Ив расстегивает сумочку, пробегается пальцами по кошельку и мобильному, сдвигает пачку с жвачкой и запасным тампоном, бряцает монетами и тюбиком блеска для губ. Наши с Калебом фотографии у меня дома, благополучно перенесены мной днем раньше. Автобусный билет лежит в заднем кармане джинсов. Если Ив и замечает упаковку презервативов, засунутую в самый низ сумочки, то ничего не говорит.
– Можно? – спрашиваю я и, не ожидая ответа, тяну сумочку к себе. Не хочу, чтобы она трогала мои вещи – мои! – но и не хочу, чтобы она запретила мне сюда возвращаться. Я словно балансирую на краю пропасти. Не знаю, как с ней себя вести. Наверное, это взаимно. Она хочет, чтобы я приходила и собирала за нее вещи Калеба, и в то же время не хочет, чтобы я находилась здесь и рылась в его вещах. Я напоминаю ей о том, с чего началась череда трагических событий: о присутствии Калеба на моем забеге, о начале конца. Ясно одно – нам слишком тесно вдвоем в этой комнате.
Ив молча позволяет мне спуститься по лестнице. Я сбегаю по ступенькам так же стремительно, как это делал Калеб. Меня трясет, воздух дрожит от напряжения. Я двигаюсь быстро, страшась, что Ив заметит очертания билета в моем кармане, что остановит меня, позовет назад.
Выскочив из дома, я стремглав бегу к машине и, лишь заведя мотор, обхватываю голову руками и делаю глубокий вдох. Прикрыв глаза, медленно выдыхаю и только тогда кладу ладони на руль. На крыльце включается свет. Когда я отъезжаю от дома, в окне сдвигается занавеска.
* * *
На кухонном столе лежит записка: «Повезли Джулиана на вокзал». Без брата и родителей дом кажется слишком большим. Из кухни можно пройти сразу и в гостиную, и в столовую, и в прихожую.

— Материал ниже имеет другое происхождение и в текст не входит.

-- ==== Sys2Proof/Machine/Sync.lean ====
section
/-! DEFINITION. Barriers, stage queues, windows and roles: CTRL minors 7, 8 and 12, with the steps that end their waits
(R180 to R190, R204, R205). -/

namespace Sys2Proof.Machine

/-! ### Objects at a bank -/

/-- `n` bytes at a bank as the next indivisible step finds them, the core's performed stores to them published first (R172,
R184). -/
def State.atBank (s : State) (h : Nat) (l : Loc) (n : Nat) : Nat × State :=
  let t := (s.drainOwn h).publishCovered h (s.hart h).tag l n
  (t.latest (s.hart h).tag l n, t)

/-- Does a store of the hart to some bytes at a bank still wait to be performed, after everything that its homes could take (R225)? -/
def State.stuckAt (s : State) (h : Nat) (l : Loc) (n : Nat) : Bool :=
  (s.hart h).ops.any (fun p => p.writes.any (fun w => w.1.place == l.place && l.off ≤ w.1.off && w.1.off < l.off + n))

/-- A wider scope: the greater of a scope and a least one (R186, R189). -/
def atLeast (scope least : Nat) : Nat := max scope least

/-- A synchronisation instruction under its guard: it waits behind an ordered logged instruction (R167). -/
def syncOp (i : Instr) (s : State) (k : Out) : Out := guarded i s (if s.me.ordered then inCoalescer s else k)

/-! ### Barriers (R183 to R187) -/

/-- A barrier object (R183). -/
structure Bar where
  members : Nat
  here : Nat
  lead : Nat
  phase : Nat
  expect : Nat
  arrived : Nat
  zeros : Nat
  bexpect : Nat
  brecv : Nat
  deriving DecidableEq, Repr

/-- The object that 32 bytes hold. -/
def Bar.ofNat (n : Nat) : Bar :=
  { members := bitsOf n 31 0, here := bitsOf n 63 32, lead := bitsOf n 127 64, phase := bitsOf n 143 128
    expect := bitsOf n 151 144, arrived := bitsOf n 159 152, zeros := bitsOf n 191 160, bexpect := bitsOf n 223 192
    brecv := bitsOf n 255 224 }

/-- The 32 bytes of an object. -/
def Bar.bytes (o : Bar) : List Byte :=
  leBytes 4 o.members ++ leBytes 4 o.here ++ leBytes 8 o.lead ++ leBytes 2 o.phase ++ leBytes 1 o.expect
    ++ leBytes 1 o.arrived ++ leBytes 4 o.zeros ++ leBytes 4 o.bexpect ++ leBytes 4 o.brecv

/-- Arrives of member h counted toward later phases. -/
def Bar.leadOf (o : Bar) (h : Nat) : Nat := o.lead / 4 ^ h % 4

/-- Is the object consistent (R183)? -/
def Bar.consistent (o : Bar) : Bool :=
  o.expect == popcount o.members 32 && o.arrived == popcount o.here 32
    && (List.range 32).all (fun h => bitOf o.members h || (!bitOf o.here h && o.leadOf h == 0))
    && o.zeros == 0 && o.brecv != 0xFFFFFFFF

/-- One phase completed: leads of the members move into `here`, whose bits of other harts stay (R184). -/
def Bar.nextPhase (o : Bar) : Bar :=
  let ahead (h : Nat) : Bool := bitOf o.members h && o.leadOf h > 0
  let here := ((List.range 32).map (fun h => if ahead h ∨ (!bitOf o.members h && bitOf o.here h) then 2 ^ h else 0)).sum
  { o with
    phase := (o.phase + 1) % 65536, brecv := o.brecv - o.bexpect, here, arrived := popcount here 32
    lead := ((List.range 32).map (fun h => (if ahead h then o.leadOf h - 1 else o.leadOf h) * 4 ^ h)).sum }

/-- Is the object's phase complete: the condition of the loop of `Complete` (R184)? -/
def Bar.full (o : Bar) : Bool := (o.expect > 0 || o.bexpect > 0) && o.arrived == o.expect && o.brecv ≥ o.bexpect

/-- The first phases of Complete(o). -/
def completeFrom (o : Bar) : (fuel : Nat) → Bar
  | 0 => o
  | n + 1 => if o.full then completeFrom o.nextPhase n else o

/-- Complete(o) (R184). No lead is left after five phases, and the phases that follow then differ in `phase` and `brecv` alone. -/
def Bar.complete (o : Bar) : Bar :=
  let c := completeFrom o 5
  if c.full ∧ c.bexpect > 0 then { c with phase := (c.phase + c.brecv / c.bexpect) % 65536, brecv := c.brecv % c.bexpect } else c

/-- Done(o, t) (R184). -/
def Bar.done (o : Bar) (t : Nat) : Bool :=
  let d := (o.phase + 65536 - t % 65536) % 65536
  1 ≤ d && d ≤ 32768

/-- Arrive(o) of member h: the token and the object, or none where the hart waits for the next completion (R184). -/
def Bar.arrive (o : Bar) (h : Nat) : Option (Nat × Bar) :=
  if !bitOf o.here h then
    some (o.phase, ({ o with here := o.here + 2 ^ h, arrived := o.arrived + 1 } : Bar).complete)
  else if o.leadOf h < 3 then
    some ((o.phase + o.leadOf h + 1) % 65536, ({ o with lead := o.lead + 4 ^ h } : Bar).complete)
  else none

/-- Where a barrier address leads: the place of the object, or the trap of R187. -/
def State.barPlace (s : State) (h : Nat) (va : W64) : Loc ⊕ Nat :=
  let o := va.toNat % 2 ^ 48
  let own := o < 0x800000 || (0x1000000 ≤ o && o < 0x2000000)
    || (0x10000000 ≤ o && o < 0x20000000 && (o - 0x10000000) / 0x1000000 == s.bicOf h)
  if va.toNat % 32 ≠ 0 ∨ !inLocal va ∨ !own then .inr 28
  else match s.localAt h va 32 true true with
    | some l => .inl l
    | none => .inr 7

/-- The hart's index in its block, 32 for a hart of no block. -/
def Hart.hib (x : Hart) : Nat := (x.home.map Home.hib).getD 32

/-- A barrier instruction: the traps of R187, then what it does with the place of its object. -/
def barOp (i : Instr) (o : Args) (s : State) (k : Loc → State → Out) : Out :=
  let va := s.me.X o.a.toNat
  syncOp i s (match s.barPlace s.cur va with
    | .inl l => k l s
    | .inr c => trap c va s)

/-- One indivisible step on the object at a place: cause 28 when it is inconsistent (R184, R187). -/
def barStep (va : W64) (l : Loc) (s : State) (k : Bar → State → Out) : Out :=
  let r := s.atBank s.cur l 32
  let b := Bar.ofNat r.1
  if r.2.stuckAt s.cur l 32 then inCoalescer r.2
  else if b.consistent then k b r.2 else trap 28 va s

/-- The object written back. -/
def State.putBar (s : State) (l : Loc) (b : Bar) : State := s.writeNow s.cur s.me.tag l b.bytes

/-- An arrive of the hart on an object: cause 28 when it is no member, a wait for the next completion when it already leads by three; an
`init` of the object completes nothing, and the hart waits on (R184, R186). -/
def barArrive (va : W64) (l : Loc) (s : State) (k : Nat → State → Out) : Out :=
  barStep va l s (fun b t =>
    let h := s.me.hib
    if h ≥ 32 ∨ !bitOf b.members h then trap 28 va s
    else match b.arrive h with
      | some (tok, b') => k tok (t.putBar l b')
      | none => .next (s.onMe (fun x => x.block 3 va (BitVec.ofNat 64 (b.phase + 65536)))))

/-- A wait for Done(o, t), then an acquire (R186). -/
def barAwait (o : Args) (scope : Nat) (va : W64) (l : Loc) (tok : Nat) (s : State) : Out :=
  barStep va l s (fun b t =>
    if b.done tok then
      .next ((t.acquire s.cur scope).onMe (fun x =>
        { x with arrivals := x.arrivals.filter (fun a => !(a.1 == x.pc && a.2.1 == va)) }.advance o.words))
    else .next (s.onMe (fun x => x.block 3 va (BitVec.ofNat 64 (tok + 65536)))))

/-- `bar.arrive`. -/
def execBarArrive (o : Args) (s : State) : Out :=
  let va := s.me.X o.a.toNat
  barOp (.barArrive o) o s (fun l s => afterRelease 3 (atLeast o.rsc.toNat 1) s (fun s =>
    barArrive va l s (fun tok s => .next (s.onMe (fun x => (x.setX o.d.toNat (BitVec.ofNat 64 tok)).advance o.words)))))

/-- `bar.wait`. -/
def execBarWait (o : Args) (s : State) : Out :=
  let va := s.me.X o.a.toNat
  barOp (.barWait o) o s (fun l s =>
    barAwait o (atLeast o.rsc.toNat 1) va l (bitsOf (s.me.X o.b.toNat).toNat 15 0) s)

/-- `bar.sync`: the arrival is made once, and the hart keeps its token while it waits (R34, R186). A `bar.sync` at the same pc on the
same object address is the wait resumed, whoever issues it (DESIGN CHOICE, log 56). -/
def execBarSync (o : Args) (s : State) : Out :=
  let va := s.me.X o.a.toNat
  let scope := atLeast o.rsc.toNat 1
  barOp (.barSync o) o s (fun l s =>
    match s.me.arrivals.find? (fun a => a.1 == s.me.pc && a.2.1 == va) with
    | some a => barAwait o scope va l a.2.2 s
    | none =>
      afterRelease 3 scope s (fun s => barArrive va l s (fun tok s =>
        barAwait o scope va l tok (s.onMe (fun x => { x with arrivals := (x.pc, va, tok) :: x.arrivals })))))

/-- `bar.test`. -/
def execBarTest (o : Args) (s : State) : Out :=
  let va := s.me.X o.a.toNat
  barOp (.barTest o) o s (fun l s => barStep va l s (fun b t =>
    if b.done (bitsOf (s.me.X o.b.toNat).toNat 15 0) then
      .next ((t.acquire s.cur (atLeast o.rsc.toNat 1)).onMe (fun x => (x.setX o.d.toNat 1).advance o.words))
    else .next (t.onMe (fun x => (x.setX o.d.toNat 0).advance o.words))))

/-- `bar.init`. -/
def execBarInit (o : Args) (s : State) : Out :=
  let va := s.me.X o.a.toNat
  let m := (s.me.X o.d.toNat).toNat
  let n := (s.me.X o.b.toNat).toNat
  barOp (.barInit o) o s (fun l s => barStep va l s (fun b t =>
    if m ≥ 2 ^ 32 ∨ n ≥ 2 ^ 32 ∨ (m = 0 ∧ n = 0) then trap 28 va s
    else
      let b' : Bar := { b with members := m, here := 0, lead := 0, arrived := 0, brecv := 0, expect := popcount m 32, bexpect := n }
      .next ((t.putBar l b'.complete).onMe (fun x => x.advance o.words))))

/-- `bar.bytes`. -/
def execBarBytes (o : Args) (s : State) : Out :=
  let va := s.me.X o.a.toNat
  barOp (.barBytes o) o s (fun l s => barStep va l s (fun b t =>
    .next ((t.putBar l ({ b with bexpect := bitsOf (s.me.X o.b.toNat).toNat 31 0 } : Bar).complete).onMe (fun x => x.advance o.words))))

/-- The object after the removal of member h by `bar.drop` (R186). -/
def Bar.drop (b : Bar) (h : Nat) : Bar :=
  let here := if bitOf b.here h then b.here - 2 ^ h else b.here
  ({ b with members := b.members - 2 ^ h, here, expect := b.expect - 1, arrived := popcount here 32 } : Bar).complete

/-- `bar.drop`. -/
def execBarDrop (o : Args) (s : State) : Out :=
  let va := s.me.X o.a.toNat
  let h := s.me.hib
  barOp (.barDrop o) o s (fun l s => afterRelease 3 (atLeast o.rsc.toNat 1) s (fun s => barStep va l s (fun b t =>
    if h ≥ 32 ∨ !bitOf b.members h ∨ b.leadOf h ≠ 0 then trap 28 va s
    else .next ((t.putBar l (b.drop h)).onMe (fun x => x.advance o.words)))))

Лестница в два раза больше, чем в доме у Калеба, а с балкона открывается вид на всю планировку нижнего этажа. Спальни находятся на втором этаже, в задней части дома, окна в них выходят на задний двор и каменную веранду, которой мы почти не пользуемся в холодную погоду.
Здесь везде гуляет эхо. Оставив включенным свет у входной двери, я иду в свою комнату. Дверь оставляю открытой, чтобы слышать, когда вернутся родители. Я хочу просмотреть фотографии Калеба, которые убрала в шкаф на самую дальнюю полку. Разложив их на синем покрывале постели, добавляю к ним автобусный билет. Балдахин, натянутый над кроватью, блокирует свет. Калеб, придя ко мне в первый раз, присвистнул, проведя пальцами по тончайшей белой материи. Упал на спину, заложив руки за голову, и устремил взгляд вверх.

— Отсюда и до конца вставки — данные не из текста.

/-- A command leaves the engine queue: its entry is free, its status bits reach its hart, its done flag follows (the entry of one that
is dropped clears with its `oplog.drop`), and the promises left are recomputed (R248, R252, R264). -/
def State.endCommand (s : State) (k : EngCmd) (st : BitVec 5) : State :=
  let core := coreOf k.hart
  ((s.onCore core (fun c =>
      ({ c with engine := c.engine.filter (fun e => e.ticket != k.ticket), array := c.array.filter (· != k.ticket) } : Core).repromise
        s.cycle)).onHart k.hart (fun x =>
      { x with estat := x.estat ||| st, engFlags := x.engFlags.filter (fun e => e.ticket != k.ticket),
               oplog := if k.dropped then x.oplog else x.oplog.filter (fun e => e.2.engine != some k.ticket) }))

/-- One line of a command's unpublished bytes reaches its home, when the home can take it (R225, R231, R237). -/
def State.publishOne (s : State) (k : EngCmd) (u : Unpub) : State :=
  let core := coreOf k.hart
  let same (v : Unpub) : Bool :=
    v.hart == u.hart && v.tag == u.tag && v.loc.place == u.loc.place && v.loc.off / 128 == u.loc.off / 128
  let lines := s.linesWhere core same
  if s.canOrderAll lines (some core) then s.publishWhere core same else s.snoopAll lines

/-- Every unpublished byte of a command that can be ordered now, line by line. -/
def publishAll (k : EngCmd) : (fuel : Nat) → State → State
  | 0, s => s
  | n + 1, s =>
    match (s.core (coreOf k.hart)).unpub.find? (fun u => u.hart == k.writer) with
    | some u => publishAll k n (s.publishOne k u)
    | none => s

/-- Are a command's writes published: none is held back and every invalidation is acknowledged (R235)? -/
def State.publishedAll (s : State) (k : EngCmd) : Bool :=
  !(s.core (coreOf k.hart)).unpub.any (fun u => u.hart == k.writer) && s.trackers.all (fun t => !t.2.harts.contains k.writer)

/-- Steps of a command until it is over or stuck. -/
def runCommand (core ticket : Nat) : (fuel : Nat) → State → Prog
  | 0, s => .stuck s
  | n + 1, s =>
    match s.engineStep core ticket with
    | .more t => runCommand core ticket n t
    | r => r

/-- Steps that a command takes at most. -/
def EngCmd.fuel (k : EngCmd) : Nat :=
  if k.kind ≤ 4 then k.cop.rows * (8 * (k.cop.rowbytes / 128 + 4) + 2) + 2 else if k.kind = 7 then 2 * k.scount + 2 else k.mat.blocks * 130 + 2

/-- The 4,096 elements of a tile of a core's accumulator store. -/
def Core.tileOf (c : Core) (t : Nat) : List Nat := (List.range 4096).map (fun n => leNat (c.acc.readBytes (t * 0x4000 + 4 * n) 4))

/-- The array takes a command: it loads the tile, unless the command clears it or goes on with its own (R257, R266). -/
def EngCmd.take (k : EngCmd) (c : Core) (now : Nat) : EngCmd :=
  { k with started := some now, begun := true, tile := if k.begun then k.tile else if k.kind = 5 ∧ !k.mat.zero then c.tileOf k.mat.tile else [] }

/-- The tile of a matrix command computed and written back (R66, R69, R257). -/
def State.storeTile (s : State) (k : EngCmd) : State × BitVec 5 :=
  let r := (s.core (coreOf k.hart)).applyBlocks k
  (s.setCore (coreOf k.hart) r.1, r.2)

/-- The scale cache loaded (R245). -/
def State.storeScales (s : State) (k : EngCmd) : State :=
  s.onCore (coreOf k.hart) (fun c =>
    { c with scaleBase := k.sbase, scales := (List.range k.scount).map (fun i => leNat ((k.buf.drop (2 * i)).take 2)) })

/-- A command run to its end: its rows or blocks done, then its writes published, then its barrier credited and its entry
freed; each part as far as it can go now (R235, R237, R240). -/
def State.finish (s : State) (core : Nat) (k : EngCmd) : State :=
  match runCommand core k.ticket k.fuel s with
  | .more t => t
  | .stuck t => t
  | .over t =>
    match (t.core core).command k.ticket with
    | none => t
    | some k =>
      if k.kind ≤ 4 then
        let v := publishAll k ((t.core core).unpub.length) t
        if v.publishedAll k then (v.credits k).endCommand k 0 else v
      else if k.kind = 7 then (t.storeScales k).endCommand k 0
      else
        let r := t.storeTile k
        r.1.endCommand k r.2

/-! ### Starting copies (R253) -/

/-- Bytes that a copy reads or writes: at a place, or somewhere that translation does not tell yet. -/
inductive Span where
  | at (l : Loc) (n : Nat)
  | somewhere
  deriving DecidableEq, Repr

/-- Do two runs of bytes meet, or may they? -/
def Span.meets : Span → Span → Bool
  | .at a n, .at b m => a.place == b.place && a.off < b.off + m && b.off < a.off + n
  | .at a _, .somewhere => a.place == .hbm || a.place == .host
  | .somewhere, .at b _ => b.place == .hbm || b.place == .host
  | .somewhere, .somewhere => true

/-- The places of a run of translated bytes, page by page, under a context's root table as it stands, for a walker of a core: two
addresses may name one byte. -/
def State.pageSpans (s : State) (core pasid : Nat) (root : Option Nat) (va : W64) (n : Nat) : List Span :=
  (List.range ((va.toNat % 4096 + n + 4095) / 4096)).map (fun i =>
    let a := if i = 0 then va else BitVec.ofNat 64 ((va.toNat / 4096 + i) * 4096)
    let m := min (4096 - a.toNat % 4096) (va.toNat + n - a.toNat)
    match root.map (walkTables s (clusterOf core) (vpnOf a) 5) with
    | none => .at ⟨.hbm, a.toNat⟩ m
    | some (.at level _ p) =>
      if bitsOf p 9 8 = 0 then .at ⟨.hbm, (bitsOf p 53 10 + vpnOf a % 512 ^ level) * 4096 + a.toNat % 4096⟩ m
      else (match (s.tlbs core).find? (fun e => e.host && e.covers pasid (vpnOf a)) with
        | some e => .at ⟨.host, e.pa a⟩ m
        | none => .somewhere)
    | some (.bad _) => .somewhere)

– Пытаюсь увидеть мир глазами Джессы, – пояснил он.
Моя комната просторнее его бункера, но там, в мансарде, ощущаешь большее уединение. Калеб тогда прошелся по моей спальне, как по картинной галерее, протягивая руки к различным украшениям и шкатулке с драгоценностями, но не касаясь их. Словно мир, в котором я обитаю, неприкосновенен. Теперь на той стороне постели, где он лежал, разложены фотографии. Единственная вещь на комоде – стрекоза на лопнувшей цепочке. Не спрятанная, не повешенная на новую цепочку, а просто оставленная как есть, будто я не знаю, что с нею делать. Сейчас она мне напоминает: «Он везде теперь. Даже здесь».

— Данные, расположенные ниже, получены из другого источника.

/-- `e.scale` (R245, R260). -/
def execEScale (o : Args) (s : State) : Out :=
  let a := s.me.X o.a.toNat
  let n := (s.me.X o.b.toNat).toNat
  commandOp (.eScale o) o s
    (if n = 0 ∨ n > 4096 ∨ a.toNat % 2 = 1 ∨ (inLocal a ∧ !s.inView s.cur (a, 2 * n) (fun _ => true)) then
      engineFault (.eScale o) s
     else match s.shutAt s.cur a (2 * n) with
       | some va => trap 31 va s
       | none => acceptCommands o [{ commandOf (.eScale o) o 7 s with sbase := a, scount := n }] s)

/-! ### Promises and status (R247, R248) -/

/-- Is a ticket of the hart's core outstanding (R236)? -/
def State.outstanding (s : State) (core ticket : Nat) : Bool := ((s.core core).command ticket).isSome

/-- Has the cycle reached a promised value (R247)? -/
def reached (cycle p : Nat) : Bool := (cycle % 2 ^ 48 + 2 ^ 48 - p) % 2 ^ 48 < 2 ^ 47

/-- `e.sleep`. -/
def execESleep (o : Args) (s : State) : Out :=
  let w := s.me.X o.a.toNat
  let ticket := bitsOf w.toNat 63 48
  let p := bitsOf w.toNat 47 0
  engineOp (.eSleep o) s
    (if !s.outstanding s.myCore ticket then .next (s.onMe (fun x => x.advance o.words))
     else if reached s.cycle p then trap 25 (BitVec.ofNat 64 p) s
     else .next (s.onMe (fun x => x.block 6 w)))

/-- `e.poll`: the current promise of an outstanding ticket, always later than now, or 0 (R247, R264). -/
def execEPoll (o : Args) (s : State) : Out :=
  let ticket := bitsOf (s.me.X o.a.toNat).toNat 63 48
  engineOp (.ePoll o) s (match (s.core s.myCore).command ticket with
    | none => .next (s.onMe (fun x => (x.setX o.d.toNat 0).advance o.words))
    | some k =>
      let p := if k.promise > s.cycle then k.promise else s.cycle + (s.core s.myCore).remaining k s.cycle + 32
      .next ((s.setCommand s.myCore { k with promise := p }).onMe (fun x =>
        (x.setX o.d.toNat (promiseWord ticket p)).advance o.words)))

/-- `e.stat`. -/
def execEStat (o : Args) (s : State) : Out :=
  engineOp (.eStat o) s (.next (s.onMe (fun x => (x.setX o.d.toNat (x.estat.setWidth 64)).advance o.words)))

/-- `e.statclr`. -/
def execEStatclr (o : Args) (s : State) : Out :=
  let w := s.me.X o.a.toNat
  engineOp (.eStatclr o) s
    (if w.toNat ≥ 32 then illegal (.eStatclr o) s
     else .next (s.onMe (fun x => { x with estat := x.estat &&& ~~~ (w.setWidth 5) }.advance o.words)))

/-! ### Accumulator instructions (R249) -/

/-- An accumulator instruction: it waits for the hart's earlier matrix commands that name the tile, one that writes the tile for a
command of any hart that computes on it, since it is applied between commands, and every one while a stopped command holds the tile
(R70, R249, R257, R265). -/
def accOp (i : Instr) (o : Args) (writes : Bool) (s : State) (k : Nat → Out) : Out :=
  let t := o.a.toNat
  engineOp i s
    (if (s.core s.myCore).engine.any (fun e => e.kind == 5 && e.mat.tile == t && (e.hart == s.cur || (e.begun && (writes || e.stopped)))) then
      .next (s.onMe (fun x => x.block 17 1))
     else k t)

/-- The byte of the accumulator store at which element (row, col) of a tile lies (R43). -/
def accByteAt (t row col : Nat) : Nat := t * 0x4000 + (row * 64 + col) * 4

/-- Element (row, col) of a tile. -/
def Core.accElem (c : Core) (t row col : Nat) : W32 := BitVec.ofNat 32 (leNat (c.acc.readBytes (accByteAt t row col) 4))

/-- Element (row, col) of a tile written. -/
def Core.setAccElem (c : Core) (t row col : Nat) (w : W32) : Core :=
  { c with acc := c.acc.writeBytes (accByteAt t row col) (leBytes 4 w.toNat) }

/-- `acc.zero`. -/
def execAccZero (o : Args) (s : State) : Out :=
  accOp (.accZero o) o true s (fun t =>
    .next ((s.onCore s.myCore (fun c => { c with acc := c.acc.clear (t * 0x4000) 0x4000 })).onMe (fun x => x.advance o.words)))

/-- `acc.rd`. -/
def execAccRd (o : Args) (s : State) : Out :=
  let row := (s.me.X o.b.toNat).toNat
  accOp (.accRd o) o false s (fun t =>
    if row ≥ 64 then illegal (.accRd o) s
    else
      let c := s.core s.myCore
      .next (s.onMe (fun x =>
        let ls := active x o
        (writeLanes (writeLanes x o.d.toNat ls (fun l => c.accElem t row l)) (o.d.toNat + 1) ls
          (fun l => c.accElem t row (32 + l))).advance o.words)))

/-- `acc.wr`. -/
def execAccWr (o : Args) (s : State) : Out :=
  let row := (s.me.X o.b.toNat).toNat
  accOp (.accWr o) o true s (fun t =>
    if row ≥ 64 then illegal (.accWr o) s
    else
      let x := s.me
      .next ((s.onCore s.myCore (fun c => (active x o).foldl (fun c l =>
        (c.setAccElem t row l (x.V o.d.toNat l)).setAccElem t row (32 + l) (x.V (o.d.toNat + 1) l)) c)).onMe
          (fun x => x.advance o.words)))

/-! ### Dropping (R242, R276) -/

/-- A command ended by `oplog.drop`: what it wrote stays, and once it is published the command is complete: its barrier gets nothing,
the follow-on of a copy is never issued, and DROP is set (R242). Until then it is marked as dropped. -/
def State.dropCommand (s : State) (core ticket : Nat) : State :=
  match (s.core core).command ticket with
  | none => s
  | some k =>
    let k := { k with dropped := true }
    let t := publishAll k ((s.core core).unpub.length) (s.setCommand core k)
    if !t.publishedAll k then t
    else
      let u := t.endCommand k stDrop
      if k.kind = 0 ∧ k.paired then
        (match (u.core core).command ((ticket + 1) % 65536) with
         | some f => if (u.core core).array.contains f.ticket then u else u.endCommand f 0
         | none => u)
      else u

/-- `oplog.drop`: the entry clears with no lane performed; an engine command's entry ends its command, and the instruction waits until
the command is complete (R242, R276). -/
def execOplogDrop (o : Args) (s : State) : Out :=
  let done (n : Nat) (t : State) : Out := .next (t.onMe (fun x => (x.clearEntry n).advance o.words))
  onEntry (.oplogDrop o) o s (fun n e =>
    match e.engine with
    | none =>
      let t := (if e.state = .held then s else (s.forgetAsker (askerOf s.cur n)).giveUp s.cur e.job e.asked).onMe (fun x => x.clearEntry n)
      done n (if e.job.acq then t.acquire s.cur e.job.scope else t)
    | some k =>
      let t := (s.forgetAsker (askerOf s.cur n)).dropCommand s.myCore k
      if ((t.core t.myCore).command k).isSome then .next (t.onMe (fun x => x.block 17 1)) else done n t)

/-! ### The steps of the engines -/

/-- COPY_START: the copy engine of core `focus.unit` starts the first copy that nothing holds back, its hart's earlier stores performed
(R253, R333); with `focus.code` 1, the active copy of ticket `focus.item` is served for a piece of a row (R253, R254). -/
def execCopyStart (s : State) : Out :=
  let core := s.focus.unit
  if s.focus.code = 1 then
    (match (s.core core).command s.focus.item with
     | some k => .next (if k.kind ≤ 4 ∧ k.started.isSome then (s.engineStep core k.ticket).state else s)
     | none => .next s)
  else match s.nextCopy core with
    | some k => .next ((s.drainOwn k.hart).setCommand core { k with started := some s.cycle, begun := true })
    | none => .next s

/-- MATRIX_TAKE: the array of core `focus.unit` takes the next command in its order, its hart's earlier stores performed (R256, R333); with
`focus.code` 1, it goes on with the
one it has taken: scales, or the operands of the next K block. -/
def execMatrixTake (s : State) : Out :=
  let core := s.focus.unit
  match (s.core core).arrayHead with
  | some k =>
    if k.started.isNone then
      let t := s.drainOwn k.hart
      .next (if s.sourceReady k then t.setCommand core (k.take (t.core core) s.cycle) else t)
    else .next (if s.focus.code = 1 then (s.engineStep core k.ticket).state else s)
  | none => .next s

/-- ENGINE_COMPLETE: command `focus.item` of core `focus.unit`, which has started, runs to its end: its writes are
published, its barrier credited, its entry freed and its done flag follows (R235). One that `oplog.drop` has ended is published
(R242). -/
def execEngineComplete (s : State) : Out :=
  let core := s.focus.unit
  match (s.core core).command s.focus.item with
  | some k =>
    .next (if k.dropped then s.dropCommand core k.ticket
           else if k.started.isSome ∧ (k.kind ≤ 4 ∨ (s.core core).arrayHead = some k) then s.finish core k else s)
  | none => .next s

/-- CMMA_FOLLOWON: the last byte of copy `focus.item` of core `focus.unit` is written, and at that clk its follow-on takes its place in
the array order (R246). -/
def execCmmaFollowon (s : State) : Out :=
  match (s.core s.focus.unit).command s.focus.item with
  | some k =>
    .next (if k.kind = 0 ∧ k.paired ∧ k.started.isSome ∧ k.put < k.cop.count ∧ k.put + s.pieceLen k k.put ≥ k.cop.count then
             (s.engineStep s.focus.unit k.ticket).state
           else s)
  | none => .next s

/-- ENGINE_ENTRY_GRANT: freed entries of core `focus.unit` go to the hart that has waited longest (R252). -/
def execEngineEntryGrant (s : State) : Out :=
  match s.engineWaiters s.focus.unit with
  | h :: _ =>
    if (s.hart h).wait.code = 12 ∧ (s.core s.focus.unit).engine.length < 32 then .next (s.onHart h Hart.woken) else .next s
  | [] => .next s

/-- PROMISE_RECOMPUTE: at a heartbeat tick the current promises of core `focus.unit` are computed again; at a completion and a restore the
steps that make them do it (R264). -/
def execPromiseRecompute (s : State) : Out :=
  .next (if s.cycle % 256 = 0 then s.onCore s.focus.unit (fun c => c.repromise s.cycle) else s)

Рассортировав фотографии, я беру наш снимок из Делавэра. Наклоняюсь, чтобы внимательно его разглядеть. Калеб смотрит с него на меня, сквозь объектив и время. Я включаю компьютер и, вспомнив надписи на дорожном знаке, пытаюсь найти на карте то место, где мы были. Снова рассматриваю фото – нет ли указателей расстояния, чего-то, что точно определило бы наше местонахождение. Я изучаю фотографии других людей, ходивших в поход в Делавэр-Уотер-Гэп, пытаясь найти точное соответствие с нашей.
На некоторых снимках есть схожие детали, но идентичного ракурса нет. Да и не будет другой такой фотографии: мы вдвоем на камнях, арка из водяных капель на заднем фоне, наши лица, застывшие в пространстве и времени, выражение моего лица, глядя на которое, я вспоминаю то, что чувствовала в тот момент. Внизу раздается стук в дверь. Я закрываю крышку ноутбука, собираю снимки и убираю их в верхний ящик. Смотрю в мобильный. Хейли бы перед приходом прислала сообщение. Ничего нет. Когда я спускаюсь по лестнице, звенит звонок. Он эхом разносится по дому, заставляя меня нервничать.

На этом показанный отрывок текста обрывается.